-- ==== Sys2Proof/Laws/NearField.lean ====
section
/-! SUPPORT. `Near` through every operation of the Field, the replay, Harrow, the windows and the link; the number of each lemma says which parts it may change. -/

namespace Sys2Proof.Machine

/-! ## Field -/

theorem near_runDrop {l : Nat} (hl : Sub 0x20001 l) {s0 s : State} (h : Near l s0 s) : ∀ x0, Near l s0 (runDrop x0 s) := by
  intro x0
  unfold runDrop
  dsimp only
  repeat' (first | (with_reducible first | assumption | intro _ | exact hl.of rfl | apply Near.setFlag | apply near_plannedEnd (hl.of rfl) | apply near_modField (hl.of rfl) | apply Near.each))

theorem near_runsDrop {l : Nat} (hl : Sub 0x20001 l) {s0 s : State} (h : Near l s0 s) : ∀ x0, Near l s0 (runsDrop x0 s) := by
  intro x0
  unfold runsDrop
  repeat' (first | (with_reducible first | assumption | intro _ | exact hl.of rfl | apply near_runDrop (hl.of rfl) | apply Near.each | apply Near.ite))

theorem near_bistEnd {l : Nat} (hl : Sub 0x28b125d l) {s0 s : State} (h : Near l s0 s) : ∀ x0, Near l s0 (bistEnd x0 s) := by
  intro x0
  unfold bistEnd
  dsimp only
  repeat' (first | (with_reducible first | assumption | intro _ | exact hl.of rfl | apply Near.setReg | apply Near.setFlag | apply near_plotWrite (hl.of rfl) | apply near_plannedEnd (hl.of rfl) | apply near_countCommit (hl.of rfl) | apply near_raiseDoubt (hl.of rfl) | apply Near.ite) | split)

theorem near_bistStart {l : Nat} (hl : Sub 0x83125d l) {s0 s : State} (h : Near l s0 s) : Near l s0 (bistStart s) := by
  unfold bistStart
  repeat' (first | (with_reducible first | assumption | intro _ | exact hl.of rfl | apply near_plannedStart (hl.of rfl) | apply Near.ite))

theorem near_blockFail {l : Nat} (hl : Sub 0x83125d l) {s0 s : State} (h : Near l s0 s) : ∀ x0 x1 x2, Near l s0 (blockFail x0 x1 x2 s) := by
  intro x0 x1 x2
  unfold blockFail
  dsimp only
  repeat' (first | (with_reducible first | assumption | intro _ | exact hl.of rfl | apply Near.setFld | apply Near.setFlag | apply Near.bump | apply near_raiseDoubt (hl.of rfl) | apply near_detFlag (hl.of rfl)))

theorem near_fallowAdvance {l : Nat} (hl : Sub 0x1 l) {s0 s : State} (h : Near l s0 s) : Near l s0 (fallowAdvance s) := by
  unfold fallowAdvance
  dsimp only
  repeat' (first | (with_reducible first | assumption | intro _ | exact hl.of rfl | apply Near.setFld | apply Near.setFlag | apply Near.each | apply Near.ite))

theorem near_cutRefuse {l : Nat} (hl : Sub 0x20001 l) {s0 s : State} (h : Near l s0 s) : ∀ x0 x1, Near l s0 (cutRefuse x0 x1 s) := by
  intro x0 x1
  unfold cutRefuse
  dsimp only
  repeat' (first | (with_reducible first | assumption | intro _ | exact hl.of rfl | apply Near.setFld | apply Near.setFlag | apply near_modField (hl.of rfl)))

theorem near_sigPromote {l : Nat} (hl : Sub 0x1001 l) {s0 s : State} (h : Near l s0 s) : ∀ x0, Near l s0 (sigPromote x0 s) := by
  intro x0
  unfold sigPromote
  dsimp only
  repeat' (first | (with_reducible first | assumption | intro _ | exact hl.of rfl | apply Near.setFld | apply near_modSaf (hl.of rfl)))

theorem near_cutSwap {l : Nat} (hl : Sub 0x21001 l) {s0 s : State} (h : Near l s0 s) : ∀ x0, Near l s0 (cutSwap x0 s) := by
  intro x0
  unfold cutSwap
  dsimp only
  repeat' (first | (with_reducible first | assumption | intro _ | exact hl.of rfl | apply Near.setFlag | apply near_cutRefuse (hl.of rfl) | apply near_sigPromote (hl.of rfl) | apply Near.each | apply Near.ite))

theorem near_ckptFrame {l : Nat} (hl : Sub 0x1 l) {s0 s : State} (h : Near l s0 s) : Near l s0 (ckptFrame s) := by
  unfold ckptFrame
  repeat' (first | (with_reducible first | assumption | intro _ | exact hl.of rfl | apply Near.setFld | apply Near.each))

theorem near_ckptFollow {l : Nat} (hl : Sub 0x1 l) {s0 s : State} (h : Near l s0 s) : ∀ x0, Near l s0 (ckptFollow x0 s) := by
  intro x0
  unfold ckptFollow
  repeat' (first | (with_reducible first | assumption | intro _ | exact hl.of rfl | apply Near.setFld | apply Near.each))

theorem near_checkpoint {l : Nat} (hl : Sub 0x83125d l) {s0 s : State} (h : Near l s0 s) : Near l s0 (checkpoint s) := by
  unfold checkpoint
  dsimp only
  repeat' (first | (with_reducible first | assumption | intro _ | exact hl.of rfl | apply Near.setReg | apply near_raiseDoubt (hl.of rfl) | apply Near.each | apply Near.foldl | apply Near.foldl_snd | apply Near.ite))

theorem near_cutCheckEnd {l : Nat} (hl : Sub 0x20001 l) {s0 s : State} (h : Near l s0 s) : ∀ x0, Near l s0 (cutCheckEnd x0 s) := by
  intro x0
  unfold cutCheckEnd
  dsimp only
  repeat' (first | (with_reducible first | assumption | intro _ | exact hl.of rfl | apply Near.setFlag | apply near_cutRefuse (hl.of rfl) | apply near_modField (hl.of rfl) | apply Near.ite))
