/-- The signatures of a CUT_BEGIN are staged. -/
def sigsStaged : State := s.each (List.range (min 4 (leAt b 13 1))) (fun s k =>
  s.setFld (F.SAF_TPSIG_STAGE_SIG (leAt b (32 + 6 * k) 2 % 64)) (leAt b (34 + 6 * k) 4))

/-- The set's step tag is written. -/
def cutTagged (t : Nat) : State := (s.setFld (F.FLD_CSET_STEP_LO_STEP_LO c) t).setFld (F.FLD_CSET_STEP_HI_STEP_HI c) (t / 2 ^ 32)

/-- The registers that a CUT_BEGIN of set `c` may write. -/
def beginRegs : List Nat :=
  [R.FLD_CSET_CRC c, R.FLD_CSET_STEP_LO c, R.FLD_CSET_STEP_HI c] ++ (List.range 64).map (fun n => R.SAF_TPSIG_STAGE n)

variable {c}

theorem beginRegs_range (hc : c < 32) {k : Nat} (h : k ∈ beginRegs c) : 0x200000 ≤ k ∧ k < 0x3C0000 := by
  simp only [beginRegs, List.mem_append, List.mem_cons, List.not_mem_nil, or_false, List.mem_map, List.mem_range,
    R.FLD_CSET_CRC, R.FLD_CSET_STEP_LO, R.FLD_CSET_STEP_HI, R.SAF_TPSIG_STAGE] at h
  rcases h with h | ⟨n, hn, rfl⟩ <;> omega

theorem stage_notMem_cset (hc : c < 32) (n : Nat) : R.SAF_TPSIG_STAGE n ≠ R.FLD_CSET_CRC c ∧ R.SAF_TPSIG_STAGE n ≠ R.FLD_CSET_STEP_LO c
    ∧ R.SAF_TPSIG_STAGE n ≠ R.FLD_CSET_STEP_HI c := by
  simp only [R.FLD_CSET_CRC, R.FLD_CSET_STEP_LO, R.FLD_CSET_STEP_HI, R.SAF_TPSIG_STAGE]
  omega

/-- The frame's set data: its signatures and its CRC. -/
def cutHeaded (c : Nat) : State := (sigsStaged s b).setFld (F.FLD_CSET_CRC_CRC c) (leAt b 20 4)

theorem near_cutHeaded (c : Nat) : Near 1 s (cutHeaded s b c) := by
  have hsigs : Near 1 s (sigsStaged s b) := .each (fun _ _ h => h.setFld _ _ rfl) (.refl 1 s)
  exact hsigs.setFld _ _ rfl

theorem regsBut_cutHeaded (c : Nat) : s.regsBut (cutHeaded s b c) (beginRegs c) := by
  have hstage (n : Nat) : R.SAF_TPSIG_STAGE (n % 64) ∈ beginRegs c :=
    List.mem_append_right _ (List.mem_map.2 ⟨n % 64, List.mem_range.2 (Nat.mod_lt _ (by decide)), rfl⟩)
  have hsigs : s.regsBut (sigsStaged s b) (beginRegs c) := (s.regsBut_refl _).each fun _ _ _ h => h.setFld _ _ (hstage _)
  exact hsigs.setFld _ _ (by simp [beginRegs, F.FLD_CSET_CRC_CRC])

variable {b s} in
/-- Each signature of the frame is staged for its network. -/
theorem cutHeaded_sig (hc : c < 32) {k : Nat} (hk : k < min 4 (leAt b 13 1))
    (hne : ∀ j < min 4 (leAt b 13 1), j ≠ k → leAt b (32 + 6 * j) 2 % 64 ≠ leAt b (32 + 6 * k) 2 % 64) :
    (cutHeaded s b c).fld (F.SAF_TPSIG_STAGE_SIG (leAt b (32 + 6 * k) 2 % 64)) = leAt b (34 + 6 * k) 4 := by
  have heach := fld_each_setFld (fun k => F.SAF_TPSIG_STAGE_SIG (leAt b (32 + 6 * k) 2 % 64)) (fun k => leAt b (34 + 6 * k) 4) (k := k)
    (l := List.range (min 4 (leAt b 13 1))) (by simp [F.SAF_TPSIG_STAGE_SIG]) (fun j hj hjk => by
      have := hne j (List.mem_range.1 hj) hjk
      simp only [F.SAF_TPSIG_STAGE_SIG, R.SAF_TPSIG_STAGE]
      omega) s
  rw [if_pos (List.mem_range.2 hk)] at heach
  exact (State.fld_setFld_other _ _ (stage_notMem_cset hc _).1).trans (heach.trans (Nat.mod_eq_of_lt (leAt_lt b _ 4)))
#####
BRIEF
Copy exactly the opening line of the material, the line bearing "## Field -/", and every line between them. Include nothing else.

SOLUTION TO THIS TASK
-- ==== Sys2Proof/Laws/NearField.lean ====
section
/-! SUPPORT. `Near` through every operation of the Field, the replay, Harrow, the windows and the link; the number of each lemma says which parts it may change. -/

namespace Sys2Proof.Machine

/-! ## Field -/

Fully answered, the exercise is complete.